TypeError: func(...).then is not a function

Question

I am a beginner of JavaScript. I am trying to understand the functions and promises in JS. I wrote a small code. code Purpose: I wrote this code to understand the working of promise function(then) on function with a return value. input: a,b output: if the sum of a & b is 0, then show the alert statement else show sum in the alert value.

const func = (a, b) => {

  let operand1 = a * 10;
  let operand2 = b * 10;

  return operand1 + operand2
};

const funcwrapper = (a, b) => {
  func(a, b).then((sum) => {
    if (sum == 0) {
      window.alert("value is zero");
    } else {
      window.alert(("sum is " + sum));
    }
  })
};

funcwrapper(5, 5);

I am still confused with this promise on functions with some return value after going through lot of investigation. So finally tried to implement the code to understand and got stuck with this error.

Please help me in understanding this topic.

Your help is appreciated.
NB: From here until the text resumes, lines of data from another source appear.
-- ==== Sys2Proof/Machine/State.lean ====
section
/-!
DEFINITION. The state of the Plenu as plain data: every register, memory, queue, counter and mode the spec gives the part,
and the queue of waiting commands. A register that is a view of other fields is computed where it is read
(RegsControl.lean, RegsData.lean, RegsMgmt.lean); each quantity has one home. `State.reset` is the part in a Power reset (R346), every register at its
reset value; BOOT (R348) brings it up. Log entries 2 to 4 name what the spec leaves open there.
-/

namespace Sys2Proof.Machine

/-- No command of the spec stops the machine with a fault: the block has no exception entry and its fault sources are
records in the state (R310, R312). -/
inductive Fault where
  deriving DecidableEq, Repr

/-- Why a command has no next state. -/
inductive Refusal where
  /-- The arm of `exec` has no meaning yet. Raised by an arm of Dispatch.lean only. Safe. -/
  | notModelled (mnemonic : String)
  /-- The command's operands do not have the shape its rule gives them (WellFormed.lean). Raised by every meaning whose
  operands have such a check. Safe: the spec describes no such command. -/
  | illFormed
  deriving DecidableEq, Repr

/-! ## Variants, time, protected memories -/

/-- The variants of R2. -/
inductive Variant where
  | p448 | p224 | p112
  deriving DecidableEq, Repr, Inhabited

/-- The time counters: fabric time in 1.25 ns steps (R74), loop time in 2.5 ns cycles (R185), device time at 48 MHz (R24);
`devFrac` is the part of a device-time count in 1/25 that has passed. -/
structure Times where
  fab : Time48 := 0
  loop : Time48 := 0
  dev : Time48 := 0
  devFrac : Nat := 0
  /-- Ticks of 5 ns since the run began, whatever clocks run: the time of the nodes, and of the board. -/
  passed : Nat := 0
  deriving DecidableEq, Repr, Inhabited

/-- A protected memory (R245): the data bytes (an unlisted byte is 0x00), the differences of the stored 13-bit code words
from the code of the data (R246; an unlisted byte has none), and the 256-byte blocks whose written bit is set (R253).
The three lists are in rising order; the first two list no zero. -/
structure Mem where
  cells : List Host.Cell := []
  upsets : List (Nat × BitVec 13) := []
  written : List Nat := []
  deriving DecidableEq, Repr, Inhabited

/-! ## The topiary image (R46 to R63) -/

/-- A sprig record (R53). -/
structure SprigRec where
  sprig : Nat
  mode : Nat
  loopOwned : Bool
  wake : Bool
  adc : Nat
  p0 : Nat
  p1 : Nat
  p2 : Nat
  deriving DecidableEq, Repr, Inhabited

/-- A pleach route (R54). -/
structure RouteRec where
  sprig : Nat
  term : Nat
  out : Bool
  pin : Nat
  pullUp : Bool
  pullDown : Bool
  openDrain : Bool
  invert : Bool
  deriving DecidableEq, Repr, Inhabited

/-- A head profile (R55). -/
structure Profile where
  port : Nat := 0
  mode : Nat := 0
  lanes : Nat := 1
  clk : Nat := 0
  nozzles : Nat := 1
  shiftLen : Nat := 0
  fireMax : Nat := 1
  axis : Nat := 0
  sosSprig : Nat := 0
  linePitch : Nat := 1
  rows : Nat := 1
  redund : Nat := 1
  stagger : List Nat := [0, 0, 0, 0, 0, 0, 0, 0]
  latW : Nat := 5
  stbMin : Nat := 20
  stbMax : Nat := 20
  eTarget : Nat := 1
  rh : Nat := 1
  strobes : Nat := 1
  throttlePct : Nat := 0
  tWarn : Nat := 0
  tThrot : Nat := 1
  tShut : Nat := 2
  tHyst : Nat := 1
  stopTh : Nat := 0
  resumeTh : Nat := 1
  backup : Nat := 0
  sosWindow : Nat := 1
  revBand : Nat := 0xFF
  testPct : Nat := 1
  vhsScale : Nat := 1000
  lsFirst : Nat := 0
  lsBanks : Nat := 1
  highMark : Nat := 2
  deriving DecidableEq, Repr, Inhabited

/-- A loop-slot record (R57). -/
structure SlotRec where
  core : Nat := 0
  slot : Nat := 0
  law : Nat := 1
  flags : Nat := 0
  rate : Nat := 1
  next : Nat := 0xFF
  inKind : Nat := 0
  inIndex : Nat := 0
  outKind : Nat := 0
  outIndex : Nat := 0
  auxKind : Nat := 0
  auxIndex : Nat := 0
  deadline : Nat := 0
  preload : Int := 0
  vmax : Nat := 0
  amax : Nat := 0
  jmax : Nat := 0
  inMin : Nat := 0
  inMax : Nat := 0
  deriving DecidableEq, Repr, Inhabited

/-- Coefficients of a law, Q1.30 (R59, R208). -/
structure Coefs where
  kp : Int := 0
  ki : Int := 0
  kd : Int := 0
  kf : Int := 0
  outMin : Int := -1073741824
  outMax : Int := 1073741823
  iLim : Int := 1073741823
  deriving DecidableEq, Repr, Inhabited

/-- A link-topology record (R60). -/
structure NodeRec where
  port : Nat
  position : Nat
  motor : Nat
  safe : Nat
  solMask : Nat
  inMask : Nat
  enc : Nat
  deriving DecidableEq, Repr, Inhabited

/-- A safe-state record (R61). -/
structure SafeRec where
  output : Nat
  safe : Nat
  hold : Nat
  deriving DecidableEq, Repr, Inhabited

/-- A fault-reaction record (R62). -/
structure ReactRec where
  source : Nat
  react : Nat
  vector : Nat
  deriving DecidableEq, Repr, Inhabited

/-- A parsed image: the configuration a validation prepares and an activation puts in force. -/
structure Image where
  id : Word := 0
  refsrc : Nat := 2
  domains : Nat := 0
  banks : List Nat := [0, 0, 0, 0]
  sprigs : List SprigRec := []
  routes : List RouteRec := []
  profiles : List Profile := []
  slots : List SlotRec := []
  laws : List (Nat × Coefs) := []
  nodes : List NodeRec := []
  safes : List SafeRec := []
  reacts : List ReactRec := []
  power : Option (Nat × Nat) := none
  deriving DecidableEq, Repr, Inhabited

/-! ## Management plane -/

/-- The quiescence exchange in progress (R26): what asked for it and each plane's answer. -/
inductive QuiescePurpose where
  | none | descent | activation
  deriving DecidableEq, Repr, Inhabited

/-- A plane's answer to TYPE 0x30: not asked yet, asked, waiting for its usage commits (R181), 0x31 sent, 0x32 sent with a reason, 0x31
recorded. -/
inductive QAnswer where
  | idle | asked | waiting | confirmed | refused (reason : Nat) | recorded
  deriving DecidableEq, Repr, Inhabited

structure Quiesce where
  purpose : QuiescePurpose := .none
  control : QAnswer := .idle
  data : QAnswer := .idle
  deriving DecidableEq, Repr, Inhabited
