/-- A new period (R82): edges of the last one that fall beyond its end stand in this one. -/
def Pwm.begin (w : Pwm) (now : Time48) (tp d dt mp : Nat) (centred : Bool) : Pwm :=
  let carry := (w.edges.filter fun e => w.len ≤ e.step).map fun e => { e with step := e.step - w.len }
  let h := if w.len = 0 then w.highAtStart else w.level true (w.len - 1)
  let l := if w.len = 0 then w.lowAtStart else w.level false (w.len - 1)
  let a := (pwmTargets tp d dt mp centred (w.len != 0) h).foldl (Placing.switch dt)
    ⟨carry, h || carry.any (fun e => e.high && e.level), l || carry.any fun e => !e.high && e.level⟩
  { periods := w.periods + 1, dApplied := d, start := now, len := tp, highAtStart := h, lowAtStart := l, edges := a.edges }

/-! ## Levels -/

/-- The route of a sprig terminal. -/
def Image.route (i : Image) (n t : Nat) : Option RouteRec := i.routes.find? fun r => r.sprig = n && r.term = t

/-- A level code of R61 as the terminal level that gives the pin level; none for high impedance. -/
def codeLevel (code : Nat) (invert : Bool) : Option Bool :=
  match code with
  | 0 => some invert
  | 1 => some !invert
  | _ => none

namespace State

/-- The safe or hold level of an output terminal (R61). -/
def restLevel (n t : Nat) (hold : Bool) (s : State) : Option Bool :=
  match s.top.image.safes.find? fun r => r.output = 4 * n + t, s.top.image.route n t with
  | some r, some w => codeLevel (if hold && r.hold != 3 then r.hold else r.safe) w.invert
  | _, _ => none

/-- The level an active sprig gives a terminal. DIR moves at its edge, not before (R88). -/
def activeLevel (g : Sprig) (t : Nat) (s : State) : Bool :=
  match g.mode with
  | 1 | 2 => g.pwm.level (t = 0) (since s.times.fab g.pwm.start)
  | 4 => match t with
    | 0 => g.step.pulse.any fun e => later e s.times.fab
    | 1 => (g.step.dir != g.step.setup.any fun e => later e s.times.fab) != Config.dirForward
    | _ => (g.act[2]).getLsbD 0
  | 5 => if t = 0 then g.peak.drive else g.peak.phase != 0
  | 9 => (g.act[0]).getLsbD t
  | _ => false

/-- The level driven on an output terminal: the active set's, or the safe or HOLD level (R79, R95, R96); none where it is not
driven. -/
def termLevel (n : Fin 96) (t : Nat) (s : State) : Option Bool :=
  let g := s.sprig n
  if !g.isOutput t then none
  else if g.active && !s.flt.safe && !g.holdLvl then some (s.activeLevel g t)
  else s.restLevel n.val t (g.holdLvl && !s.flt.safe)

/-- TOUT of a sprig; a terminal that is not driven reads 0. -/
def tout (n : Fin 96) (s : State) : Nat :=
  (List.range 4).foldl (fun m t => m + (if s.termLevel n t = some true then 2 ^ t else 0)) 0

/-- The output terminal routed to a pin drives it: pin level after invert, none where it is released (R71). -/
def pinDrive (pin : Nat) (s : State) : Option Bool :=
  match s.top.image.routes.find? fun r => r.out && r.pin = pin with
  | some r =>
    match fin? 96 r.sprig with
    | some n => (s.termLevel n r.term).bind fun v =>
        let p := v != r.invert
        if r.openDrain && p then none else some p
    | none => none
  | none => none

/-- The supply of a pin's fabric bank is absent, or the pin lies beyond the last bank (R72). -/
def unsupplied (pin : Nat) (s : State) : Bool := (elem? s.env.viof (pin / 30)).all (· = 0)

/-- The pull at a pin: the routes' (R71), or the weak pull-down of a pin no route names (R70); none where no pull, or two opposed
ones, act. -/
def pinPull (pin : Nat) (s : State) : Option Bool :=
  let named := s.top.image.routes.filter fun r => r.pin = pin
  let up := named.any (·.pullUp)
  if named.isEmpty then some false else if up != named.any (·.pullDown) then some up else none
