-- ==== Sys2Proof/Machine/ImageCheck.lean ====
section
/-!
DEFINITION. Validation of a topiary image (R50 to R65, R81, R85, R89, R100, R206, R210): one list of failures per reject code
from 0x10 on, each with its OFFSET (R64). Which byte names a failure is log entry 20 where R64 leaves it to be read.
-/

namespace Sys2Proof.Machine

/-- What validation looks at: the bytes, the sections, the records, and the part it runs on. -/
structure Check where
  b : Bytes
  xs : List Sect
  img : Image
  variant : Variant
  ref : RefSel
  viof : Vector Nat 4

/-- The elements of a list, each with those before it. -/
def withEarlier {α : Type} (before : List α) : List α → List (List α × α)
  | [] => []
  | x :: rest => (before, x) :: withEarlier (before ++ [x]) rest

/-- Failures of a list of conditions of one code, each at an offset of a record. -/
def needs (code o : Nat) (cs : List (Nat × Bool)) : List Reject := cs.flatMap fun c => need c.2 code (o + c.1)

/-- A terminal's place in the mode's terminal table (R81): absent, an input or an output. -/
def terminalDir (mode p0 term : Nat) : Option Bool :=
  match mode with
  | 0x01 | 0x02 | 0x05 => if term < 2 then some true else none
  | 0x03 => if term < 3 then some false else none
  | 0x04 => if term < 3 then some true else none
  | 0x06 => some false
  | 0x07 | 0x08 | 0x0A => if term = 0 then some false else none
  | 0x09 => some (p0.testBit term)
  | _ => none

/-- The terminals a record of the mode must route (R81); mode 0x06 needs any one. -/
def requiredTerms (mode p1 : Nat) : List Nat :=
  match mode with
  | 0x01 | 0x02 | 0x04 => [0, 1]
  | 0x03 => if p1 = 0 then [0, 1] else [0, 1, 2]
  | 0x05 | 0x07 | 0x08 | 0x0A => [0]
  | _ => []

/-- The sprigs a record owns: a three-phase gang takes three (R53). -/
def SprigRec.gang (r : SprigRec) : List Nat := if r.mode = 2 then [r.sprig, r.sprig + 1, r.sprig + 2] else [r.sprig]

namespace Check

/-- Records with their offsets. -/
def sprigs (c : Check) : List (Nat × SprigRec) := (recordsOf c.xs 0x10).zip c.img.sprigs
def routes (c : Check) : List (Nat × RouteRec) := (recordsOf c.xs 0x11).zip c.img.routes
def heads (c : Check) : List (Nat × Profile) := (recordsOf c.xs 0x20).zip c.img.profiles
def slots (c : Check) : List (Nat × SlotRec) := (recordsOf c.xs 0x30).zip c.img.slots
def laws (c : Check) : List (Nat × Nat × Coefs) := (recordsOf c.xs 0x31).zip c.img.laws
def nodes (c : Check) : List (Nat × NodeRec) := (recordsOf c.xs 0x40).zip c.img.nodes
def safes (c : Check) : List (Nat × SafeRec) := (recordsOf c.xs 0x50).zip c.img.safes
def reacts (c : Check) : List (Nat × ReactRec) := (recordsOf c.xs 0x60).zip c.img.reacts
/-- Offset of the one record of a section. -/
def one (c : Check) (type : Nat) : Nat := (recordsOf c.xs type).headD 0

/-- The record that owns a sprig, as leader or in a gang. -/
def owner (c : Check) (n : Nat) : Option SprigRec := c.img.sprigs.find? fun r => r.gang.contains n
/-- The record of a sprig itself. -/
def leader (c : Check) (n : Nat) : Option SprigRec := c.img.sprigs.find? fun r => r.sprig = n
def node (c : Check) (k : Nat) : Option NodeRec := c.img.nodes.find? fun n => 8 * n.port + n.position = k

/-- An index that names a unit absent on the variant (R34, R49). -/
def absent (c : Check) (kind index : Nat) : Bool :=
  match kind with
  | 2 | 7 => c.variant.sprigs ≤ index && index < 96
  | 3 => c.variant.adcs ≤ index && index < 16
  | 4 | 5 | 6 => c.variant.tlks ≤ index / 8 && index < 64
  | _ => false

/-- 0x10 (R50). -/
def c10 (c : Check) : List Reject :=
  let o := c.one 1
  let v := c.variant
  needs 0x10 o (([v.ports, v.cores, v.tlks, v.sprigs, v.banks, v.adcs, 2].zipIdx.map fun x => (x.2, decide (u8 c.b (o + x.2) ≤ x.1))) ++
    [(7, !(u8 c.b (o + 7)).testBit 0 || v.pcie)])

/-- 0x11. -/
def c11 (c : Check) : List Reject :=
  let v := c.variant
  (c.sprigs.flatMap fun x => needs 0x11 x.1
    [(0, x.2.gang.all (· < v.sprigs)), (3, !(x.2.mode = 5 && c.absent 3 x.2.adc)),
     (4, !((x.2.mode = 7 || x.2.mode = 0xA) && v.ports ≤ x.2.p0 && x.2.p0 < 4))]) ++
  (c.routes.flatMap fun x => need (!c.absent 2 x.2.sprig) 0x11 x.1) ++
  (c.heads.flatMap fun x => needs 0x11 x.1 [(0, decide (x.2.port < v.ports)), (11, !c.absent 2 x.2.sosSprig)]) ++
  (c.slots.flatMap fun x =>
    let r := x.2
    needs 0x11 x.1 [(0, decide (r.core < v.cores)), (9, !c.absent r.inKind r.inIndex),
      (11, !(match r.outKind with
        | 1 => c.absent 2 r.outIndex
        | 2 => c.absent 4 r.outIndex
        | 3 => c.absent 4 (r.outIndex / 4)
        | _ => false)),
      (13, !c.absent r.auxKind r.auxIndex)]) ++
  (c.nodes.flatMap fun x => need (x.2.port < v.tlks) 0x11 x.1) ++
  (c.safes.flatMap fun x =>
    let k := x.2.output
    need (!(c.absent 2 (k / 4)) && !(0x400 ≤ k && c.absent 4 ((k - 0x400) / 4))) 0x11 x.1)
Thanks in advance

Answer 1

func() needs to return a promise:

const func = (a, b) => {

  let operand1 = a * 10;
  let operand2 = b * 10;

  return new Promise((resolve, reject) => resolve(operand1 + operand2));
};

const funcwrapper = (a, b) => {
  func(a, b).then((sum) => {
    if (sum == 0) {
      window.alert("value is zero");
    } else {
      window.alert(("sum is " + sum));
    }
  })
};

funcwrapper(5, 5);